Collected data entries:
◇ ◇ ◇ ◇

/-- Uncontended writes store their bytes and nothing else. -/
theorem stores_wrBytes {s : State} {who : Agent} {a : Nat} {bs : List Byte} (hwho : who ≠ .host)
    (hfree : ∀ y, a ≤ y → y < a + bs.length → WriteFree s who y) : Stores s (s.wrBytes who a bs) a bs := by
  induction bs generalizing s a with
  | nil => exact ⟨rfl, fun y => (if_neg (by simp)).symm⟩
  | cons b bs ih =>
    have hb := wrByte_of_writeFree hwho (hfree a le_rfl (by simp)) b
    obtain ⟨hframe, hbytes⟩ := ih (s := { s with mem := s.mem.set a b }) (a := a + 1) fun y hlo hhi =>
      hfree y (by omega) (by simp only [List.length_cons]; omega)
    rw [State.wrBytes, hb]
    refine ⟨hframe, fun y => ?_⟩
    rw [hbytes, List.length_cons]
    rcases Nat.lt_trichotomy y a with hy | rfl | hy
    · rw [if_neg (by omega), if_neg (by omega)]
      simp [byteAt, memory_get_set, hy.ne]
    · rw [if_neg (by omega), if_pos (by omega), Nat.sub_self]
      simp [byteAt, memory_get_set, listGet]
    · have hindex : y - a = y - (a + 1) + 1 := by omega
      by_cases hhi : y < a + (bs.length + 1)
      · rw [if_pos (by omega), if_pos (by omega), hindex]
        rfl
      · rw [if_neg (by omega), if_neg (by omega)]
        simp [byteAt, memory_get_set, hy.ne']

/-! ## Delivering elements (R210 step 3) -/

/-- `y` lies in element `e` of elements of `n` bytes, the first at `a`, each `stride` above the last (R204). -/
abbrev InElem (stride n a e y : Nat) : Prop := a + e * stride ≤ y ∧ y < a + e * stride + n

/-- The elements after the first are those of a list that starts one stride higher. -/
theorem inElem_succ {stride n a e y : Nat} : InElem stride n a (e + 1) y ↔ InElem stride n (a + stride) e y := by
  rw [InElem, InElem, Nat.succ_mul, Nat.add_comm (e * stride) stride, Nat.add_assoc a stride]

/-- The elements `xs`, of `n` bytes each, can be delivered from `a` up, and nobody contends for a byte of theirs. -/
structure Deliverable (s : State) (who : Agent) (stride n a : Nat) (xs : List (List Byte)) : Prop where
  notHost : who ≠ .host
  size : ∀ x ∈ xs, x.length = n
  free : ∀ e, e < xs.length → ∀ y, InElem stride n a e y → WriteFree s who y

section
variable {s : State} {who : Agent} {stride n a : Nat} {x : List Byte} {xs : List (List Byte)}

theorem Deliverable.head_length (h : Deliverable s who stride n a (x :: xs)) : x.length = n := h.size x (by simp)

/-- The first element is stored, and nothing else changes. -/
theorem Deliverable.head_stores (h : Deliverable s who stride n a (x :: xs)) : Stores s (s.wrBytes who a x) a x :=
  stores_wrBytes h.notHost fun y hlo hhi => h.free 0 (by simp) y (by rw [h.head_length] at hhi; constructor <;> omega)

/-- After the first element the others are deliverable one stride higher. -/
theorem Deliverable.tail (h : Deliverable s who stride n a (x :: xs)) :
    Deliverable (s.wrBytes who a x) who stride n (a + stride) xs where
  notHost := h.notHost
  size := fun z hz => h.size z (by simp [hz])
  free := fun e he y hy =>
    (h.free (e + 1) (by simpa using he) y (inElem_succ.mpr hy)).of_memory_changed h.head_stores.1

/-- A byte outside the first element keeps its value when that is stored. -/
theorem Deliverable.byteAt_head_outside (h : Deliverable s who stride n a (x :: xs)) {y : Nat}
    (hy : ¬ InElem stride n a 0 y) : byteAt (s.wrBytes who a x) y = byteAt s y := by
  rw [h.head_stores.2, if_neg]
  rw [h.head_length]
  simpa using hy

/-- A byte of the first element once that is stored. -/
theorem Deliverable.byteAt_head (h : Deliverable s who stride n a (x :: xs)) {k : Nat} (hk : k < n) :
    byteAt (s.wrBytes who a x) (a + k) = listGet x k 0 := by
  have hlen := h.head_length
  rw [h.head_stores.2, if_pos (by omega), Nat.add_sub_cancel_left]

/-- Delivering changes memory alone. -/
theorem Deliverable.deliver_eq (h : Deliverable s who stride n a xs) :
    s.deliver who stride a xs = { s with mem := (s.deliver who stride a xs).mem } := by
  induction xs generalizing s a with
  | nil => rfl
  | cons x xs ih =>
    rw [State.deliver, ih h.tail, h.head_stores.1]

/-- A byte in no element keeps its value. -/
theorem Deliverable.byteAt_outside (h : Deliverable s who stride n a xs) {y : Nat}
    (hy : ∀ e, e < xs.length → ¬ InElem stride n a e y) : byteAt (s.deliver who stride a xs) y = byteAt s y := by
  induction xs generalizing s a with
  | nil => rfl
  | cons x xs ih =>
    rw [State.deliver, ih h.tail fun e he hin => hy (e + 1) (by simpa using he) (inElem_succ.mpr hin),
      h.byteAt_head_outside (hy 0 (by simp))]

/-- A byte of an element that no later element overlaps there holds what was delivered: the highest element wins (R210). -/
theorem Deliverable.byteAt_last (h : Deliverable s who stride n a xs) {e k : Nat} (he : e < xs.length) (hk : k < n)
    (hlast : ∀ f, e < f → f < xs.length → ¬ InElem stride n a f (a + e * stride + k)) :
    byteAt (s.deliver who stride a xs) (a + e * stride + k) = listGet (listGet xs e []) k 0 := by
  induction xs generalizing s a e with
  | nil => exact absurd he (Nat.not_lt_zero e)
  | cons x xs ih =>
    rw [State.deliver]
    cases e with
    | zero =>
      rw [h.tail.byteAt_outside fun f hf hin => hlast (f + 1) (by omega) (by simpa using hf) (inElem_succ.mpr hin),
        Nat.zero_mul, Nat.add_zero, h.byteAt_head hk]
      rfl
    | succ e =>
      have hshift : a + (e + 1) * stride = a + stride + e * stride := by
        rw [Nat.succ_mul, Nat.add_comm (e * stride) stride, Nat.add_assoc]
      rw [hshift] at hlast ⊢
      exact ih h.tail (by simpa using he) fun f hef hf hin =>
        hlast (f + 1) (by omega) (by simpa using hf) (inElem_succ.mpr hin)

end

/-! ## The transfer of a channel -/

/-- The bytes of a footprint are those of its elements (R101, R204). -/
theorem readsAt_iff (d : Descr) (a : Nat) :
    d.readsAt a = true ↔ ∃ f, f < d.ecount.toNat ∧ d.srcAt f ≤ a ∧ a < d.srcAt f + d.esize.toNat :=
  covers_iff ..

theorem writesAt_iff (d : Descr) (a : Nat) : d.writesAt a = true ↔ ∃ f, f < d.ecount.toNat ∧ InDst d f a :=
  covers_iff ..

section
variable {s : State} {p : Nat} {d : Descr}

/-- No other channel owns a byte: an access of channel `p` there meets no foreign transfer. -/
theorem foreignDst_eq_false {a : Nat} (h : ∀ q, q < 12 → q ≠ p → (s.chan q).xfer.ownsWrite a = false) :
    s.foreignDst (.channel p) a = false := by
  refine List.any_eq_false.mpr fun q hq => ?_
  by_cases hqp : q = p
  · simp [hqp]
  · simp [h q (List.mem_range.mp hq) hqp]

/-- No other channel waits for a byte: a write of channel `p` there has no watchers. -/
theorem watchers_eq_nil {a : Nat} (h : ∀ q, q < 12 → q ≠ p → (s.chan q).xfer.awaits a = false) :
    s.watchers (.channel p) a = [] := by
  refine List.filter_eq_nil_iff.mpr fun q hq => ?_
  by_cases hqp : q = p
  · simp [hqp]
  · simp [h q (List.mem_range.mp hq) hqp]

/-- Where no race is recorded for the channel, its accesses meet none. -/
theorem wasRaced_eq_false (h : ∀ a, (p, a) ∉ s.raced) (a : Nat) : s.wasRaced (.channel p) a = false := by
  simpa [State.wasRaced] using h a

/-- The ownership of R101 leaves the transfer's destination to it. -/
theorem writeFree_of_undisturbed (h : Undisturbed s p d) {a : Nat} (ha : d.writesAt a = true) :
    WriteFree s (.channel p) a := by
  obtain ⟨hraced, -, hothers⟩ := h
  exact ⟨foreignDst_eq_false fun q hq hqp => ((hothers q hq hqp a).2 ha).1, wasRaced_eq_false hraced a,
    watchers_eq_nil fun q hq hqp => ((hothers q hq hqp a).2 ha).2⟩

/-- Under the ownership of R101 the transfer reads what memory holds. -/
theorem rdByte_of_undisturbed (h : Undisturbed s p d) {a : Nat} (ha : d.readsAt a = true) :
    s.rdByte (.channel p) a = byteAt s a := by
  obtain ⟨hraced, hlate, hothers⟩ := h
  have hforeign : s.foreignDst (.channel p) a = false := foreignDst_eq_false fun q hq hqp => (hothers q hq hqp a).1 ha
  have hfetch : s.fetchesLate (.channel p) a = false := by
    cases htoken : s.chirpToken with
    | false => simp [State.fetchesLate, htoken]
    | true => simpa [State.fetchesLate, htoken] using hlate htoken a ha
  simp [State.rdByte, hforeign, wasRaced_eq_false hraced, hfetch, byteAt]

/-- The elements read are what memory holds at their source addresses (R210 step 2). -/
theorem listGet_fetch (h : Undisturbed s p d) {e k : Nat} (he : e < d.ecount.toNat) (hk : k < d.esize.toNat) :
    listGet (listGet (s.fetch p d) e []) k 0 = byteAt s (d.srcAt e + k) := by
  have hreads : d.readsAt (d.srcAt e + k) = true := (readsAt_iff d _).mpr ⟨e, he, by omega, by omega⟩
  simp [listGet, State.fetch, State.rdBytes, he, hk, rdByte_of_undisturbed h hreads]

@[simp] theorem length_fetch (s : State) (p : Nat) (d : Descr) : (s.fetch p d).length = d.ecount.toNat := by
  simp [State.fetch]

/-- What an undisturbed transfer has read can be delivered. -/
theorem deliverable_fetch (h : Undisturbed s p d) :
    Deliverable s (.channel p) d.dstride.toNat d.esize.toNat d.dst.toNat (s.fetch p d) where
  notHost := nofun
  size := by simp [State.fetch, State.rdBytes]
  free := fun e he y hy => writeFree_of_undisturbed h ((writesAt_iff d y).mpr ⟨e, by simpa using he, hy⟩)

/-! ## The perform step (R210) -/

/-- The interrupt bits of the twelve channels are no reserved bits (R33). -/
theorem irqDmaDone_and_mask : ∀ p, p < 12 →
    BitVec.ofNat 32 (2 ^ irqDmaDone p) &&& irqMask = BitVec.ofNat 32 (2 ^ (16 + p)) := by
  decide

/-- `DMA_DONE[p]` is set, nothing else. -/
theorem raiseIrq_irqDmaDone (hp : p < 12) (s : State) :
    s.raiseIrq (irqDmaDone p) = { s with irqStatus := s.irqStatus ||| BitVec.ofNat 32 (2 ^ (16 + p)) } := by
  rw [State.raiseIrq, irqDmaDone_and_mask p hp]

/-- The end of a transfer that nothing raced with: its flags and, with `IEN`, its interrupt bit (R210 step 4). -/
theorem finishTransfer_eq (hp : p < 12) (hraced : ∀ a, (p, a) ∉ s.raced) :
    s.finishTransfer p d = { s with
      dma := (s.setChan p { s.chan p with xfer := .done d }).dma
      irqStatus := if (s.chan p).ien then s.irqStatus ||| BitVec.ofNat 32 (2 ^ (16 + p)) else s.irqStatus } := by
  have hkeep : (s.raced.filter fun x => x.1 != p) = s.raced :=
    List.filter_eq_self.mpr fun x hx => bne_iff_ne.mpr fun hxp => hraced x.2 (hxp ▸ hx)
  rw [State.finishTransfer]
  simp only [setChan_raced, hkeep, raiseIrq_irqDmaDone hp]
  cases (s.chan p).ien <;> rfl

◇ ◇ ◇ ◇

> Your task:
Write down exactly the span of lines above from the one containing "rw [State.deliver, ih h.tail, h.head_stores.1]" to the one containing "theorem Deliverable.byteAt_outside (h", both ends included.

> Solution to this task:
    rw [State.deliver, ih h.tail, h.head_stores.1]

/-- A byte in no element keeps its value. -/
theorem Deliverable.byteAt_outside (h : Deliverable s who stride n a xs) {y : Nat}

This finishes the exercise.